1. Free agents or free trade? The more teams look at the free-agent market, the more they realize it doesn't include nearly enough talent to satisfy all the teams with needs, or to accommodate all the teams with money to spend. The question some are beginning to ask is whether that means we'll see more trades than in recent years. "Teams might be forced to deal from their strength to another team's strength," one veteran club official said. "Teams with a lot of pitching are going to need to talk to teams with a lot of hitting." Already this week, there was one small pitching-for-hitting trade between the A's and Royals. But it's also worth remembering that the Giants just won the World Series in large part because general manager Brian Sabean so stubbornly refused to trade his pitching for hitting.

2. Will teams pay big for small arms? If you ask four baseball people who's the next best free-agent starting pitcher after Cliff Lee, you might get four different answers -- and none of them enthusiastic. So there figures to be a bigger market than there should be for guys like Jorge De La Rosa and Carl Pavano. Will a big market lead to big multi-year deals, ones that teams may soon regret? We'll see.

3. Does Adam Dunn get to first base? Dunn has said plenty of times that he doesn't want to be a designated hitter. Scouts and executives have said plenty of times that Dunn should be a designated hitter, which means he could likely make more money if he's willing to be a designated hitter. So would Dunn go to an American League team that would want him to DH, but would pay him more to do it? When I asked an AL executive that question a couple months back, his guess was that Dunn will consider AL teams at least long enough to try to use them as leverage, but that he would eventually stick in the more comfortable (and DH-less) National League.

4. Will Arte play the game? It's clear that the Angels want Crawford, and at least one person who talked to Crawford believes the Angels are at the top of his list, too. It sounds like a great match, and the only thing you wonder is whether Angels owner Arte Moreno will be up for a bidding war, if that's what it comes down to. Moreno likes his negotiations to go quick, and he seemed frustrated with the way the Angels lost out on Mark Teixeira a couple of years back. The Angels should be a big player this winter, and many people in the game believe they'll get Crawford, and maybe Adrian Beltre and a top reliever (Rafael Soriano?) as well. But if it comes down to drawn-out negotiating, will Arte get frustrated again?

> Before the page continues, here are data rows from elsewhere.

-- ==== Sys2Proof/Machine/Operands.lean ====
section
/-! DEFINITION. The operands of a command (spec/30_encoding.md R105): what the operand registers must satisfy before a
memory-reading command starts (60_exceptions.md R293, R294), and the frame every one-shot body runs in. -/

namespace Sys2Proof.Machine

open Sys2Proof

/-- `A = 1` and `x[ADDR]` is no multiple of the word size (R78, R293). -/
def State.misaligned (s : State) (W : Nat) (a : Discipline) : Bool := a == .aligned && s.addr.toNat % W != 0

/-- `x[ADDR] + x[LEN] > 2^64`, as integers (R294). -/
def State.outOfRange (s : State) : Bool := 2 ^ 64 < s.addr.toNat + s.len.toNat

/-- A one-shot body on the operand registers (R176, R195, R216, R217, R273): the alignment and range checks, in that order
(R299), then the body from `POS = x[ADDR]`; a bus error ends it with the working bank as it then is (R295). -/
def oneShot (W : Nat) (a : Discipline) (body : Work → Except BusStop Work) (s : State) : Except Raise State :=
  if s.misaligned W a then .error ⟨.align, s.addr, s⟩
  else if s.outOfRange then .error ⟨.range, s.addr, s⟩
  else
    match body { s.work with pos := s.addr } with
    | .ok w => .ok (s.withWork w)
    | .error x => .error ⟨.bus, BitVec.ofNat 64 x.addr, s.withWork x.work⟩

end Sys2Proof.Machine
end

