-- ==== Sys2Proof/Machine/Dispatcher.lean ====
section
/-! DEFINITION. The capability dispatcher, HASH0, and the generic incremental adapter AINIT, AWRITE, AFIN
(spec/46_dispatch_adapter_control.md sections 1 to 3). -/

namespace Sys2Proof.Machine

open Sys2Proof

/-- The body `CAP` selects, in the preference order of R271; every SIMD level needs `AESR`. -/
def resolveCap (c : BitVec 32) : Impl :=
  if capAesr c && capSimdW c then .wideSimd
  else if capAesr c && capSimdN c then .narrowSimd
  else if capAesr c then .narrowRound
  else if capW64 c then .gen2
  else .gen1

/-- `uRESOLVE` (R271): the cached selection, computed and written once. -/
def uResolve (s : State) : State × Impl :=
  match s.sel with
  | some i => (s, i)
  | none => (s.withSel (resolveCap s.cap), resolveCap s.cap)

/-- `uBODY0(impl, E, A, seed, base, len)` (R273): the state the selected body leaves and its digest, the result registers
untouched. -/
def uBody0 (impl : Impl) (e : Endian) (a : Discipline) (seed : U64) (s : State) : Except Raise (State × U64) :=
  match impl with
  | .gen1 => do
    let s ← oneShot 4 a (g1Body s.cfg s.mem e a seed s.len) s
    .ok (s, g1Digest s.cfg s.work)
  | .gen2 => do
    let s ← oneShot 8 a (g2Body s.cfg s.mem e a seed s.len) s
    .ok (s, g2Digest s.cfg s.work)
  | .narrowRound | .narrowSimd | .wideSimd => .error ⟨.engine, (selWord s.sel).setWidth 64, s⟩

/-- `HASH0` after decoding (R272): `SEL` stays resolved even if an error follows. -/
def hash0Body (e : Endian) (a : Discipline) (s : State) : Except Raise State := do
  let r := uResolve s
  let (s, dg) ← uBody0 r.2 e a s.seedX r.1
  .ok (s.withResult 0#64 dg)

/-- `E_ADAPT` unless the adapter has been created (R275, R276; 60_exceptions.md R301). -/
def needAdapter (s : State) (k : State → Except Raise State) : Except Raise State :=
  if s.avalid then k s else .error ⟨.adapt, 0#64, s⟩

/-- `AINIT` after decoding (R274). -/
def ainitBody (s : State) : Except Raise State := .ok (s.withAdapter s.seedX)

/-- `AWRITE` after decoding (R275): the state is the seed of the hash and is replaced by its digest. -/
def awriteBody (e : Endian) (a : Discipline) (s : State) : Except Raise State :=
  needAdapter s fun s => do
    let r := uResolve s
    let (s, dg) ← uBody0 r.2 e a s.astate r.1
    .ok (s.withAstate dg)

/-- `AFIN` after decoding (R276): it does not consume the adapter. -/
def afinBody (s : State) : Except Raise State :=
  needAdapter s fun s => .ok (s.withResult 0#64 s.astate)

/-- `HASH0[.le|.be][.u|.a]` (R272). -/
def execHash0 (e : Endian) (a : Discipline) (s : State) : Host.Outcome State Fault Refusal :=
  .next (runCommand (.hash0 e a) (hash0Body e a) s)

/-- `AINIT` (R274). -/
def execAinit (s : State) : Host.Outcome State Fault Refusal := .next (runCommand .ainit ainitBody s)

/-- `AWRITE[.le|.be][.u|.a]` (R275). -/
def execAwrite (e : Endian) (a : Discipline) (s : State) : Host.Outcome State Fault Refusal :=
  .next (runCommand (.awrite e a) (awriteBody e a) s)

/-- `AFIN` (R276). -/
def execAfin (s : State) : Host.Outcome State Fault Refusal := .next (runCommand .afin afinBody s)

end Sys2Proof.Machine
end

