-- ==== Sys2Proof/Machine/Assembler.lean ====
section
/-! DEFINITION. The host side: the assembler syntax of commands (spec/30_encoding.md R115) and the transactions a
pseudo-instruction expands to (R116). -/

namespace Sys2Proof.Machine

open Sys2Proof

/-- The suffix of a byte order (R115). -/
def endianSuffix : Endian → String
  | .little => ".le"
  | .big => ".be"

/-- The suffix of a discipline (R115). -/
def disciplineSuffix : Discipline → String
  | .unaligned => ".u"
  | .aligned => ".a"

/-- A command in assembler, suffixes written in full on the bits its row leaves free (R115). -/
def assembler : Instr → String
  | .nop => "NOP"
  | .clrerr => "CLRERR"
  | .hash0 e a => "HASH0" ++ endianSuffix e ++ disciplineSuffix a
  | .hash1 e a => "HASH1" ++ endianSuffix e ++ disciplineSuffix a
  | .hash2 e a => "HASH2" ++ endianSuffix e ++ disciplineSuffix a
  | .hash3 a => "HASH3" ++ disciplineSuffix a
  | .hash3x a => "HASH3X" ++ disciplineSuffix a
  | .sinit => "SINIT"
  | .supd => "SUPD"
  | .sfin => "SFIN"
  | .sfinx => "SFINX"
  | .ainit => "AINIT"
  | .awrite e a => "AWRITE" ++ endianSuffix e ++ disciplineSuffix a
  | .afin => "AFIN"

/-- `WR <reg>, <value>` (R115). -/
def wrReg (r : Reg) (v : U64) : Transaction := .wr (indexOfReg r) v

/-- `RD <reg>` (R115). -/
def rdReg (r : Reg) : Transaction := .rd (indexOfReg r)

/-- `<MNEMONIC>[.le|.be][.u|.a]`: one `WR` to `CMD` of the command word (R115). -/
def issue (i : Instr) : Transaction := wrReg .cmd (encodeDatum i)

/-- The operand writes of a one-shot hash, then its command (R116). -/
def hashCall (i : Instr) (addr len seed : U64) : List Transaction :=
  [wrReg .seedX seed, wrReg .addr addr, wrReg .len len, issue i]

/-- The transactions a pseudo-instruction expands to, in order (R116). -/
def expand : Pseudo → List Transaction
  | .hash0 e a addr len seed => hashCall (.hash0 e a) addr len seed
  | .hash1 e a addr len seed => hashCall (.hash1 e a) addr len seed
  | .hash2 e a addr len seed => hashCall (.hash2 e a) addr len seed
  | .hash3 a addr len seed => hashCall (.hash3 a) addr len seed
  | .hash3x a addr len seed => hashCall (.hash3x a) addr len seed
  | .sinit sx sy => [wrReg .seedX sx, wrReg .seedY sy, issue .sinit]
  | .supd addr len => [wrReg .addr addr, wrReg .len len, issue .supd]
  | .ainit s => [wrReg .seedX s, issue .ainit]
  | .awrite e a addr len => [wrReg .addr addr, wrReg .len len, issue (.awrite e a)]
  | .get64 => [rdReg .resLo]
  | .get128 => [rdReg .resLo, rdReg .resHi]

/-- A host program as the events it puts on the port (R101, R115). -/
def program (ps : List Transaction) : List HostEvent := ps.map fun t => .port (encodeTransaction t)

end Sys2Proof.Machine
end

5. If not Lee, then what's Plan B? The new Rangers owners told anyone who would listen that they're ready to spend money. They obviously want to spend a good chunk of it on Lee. Given how little Texas has committed for next year (only about $32 million, according to COTS baseball contracts), they could easily spend on Lee and another big free agent. But what if they don't get Lee? What if the Yankees offer so much that he can't turn it down (one competing executive said Friday that the best Texas can do "is drive the price up for the Yankees")? You can bet that the Rangers will still want to make a splash, but how do they do it? Victor Martinez would be one possibility, but would that be big enough? Lee or no Lee, Texas will be a team to watch.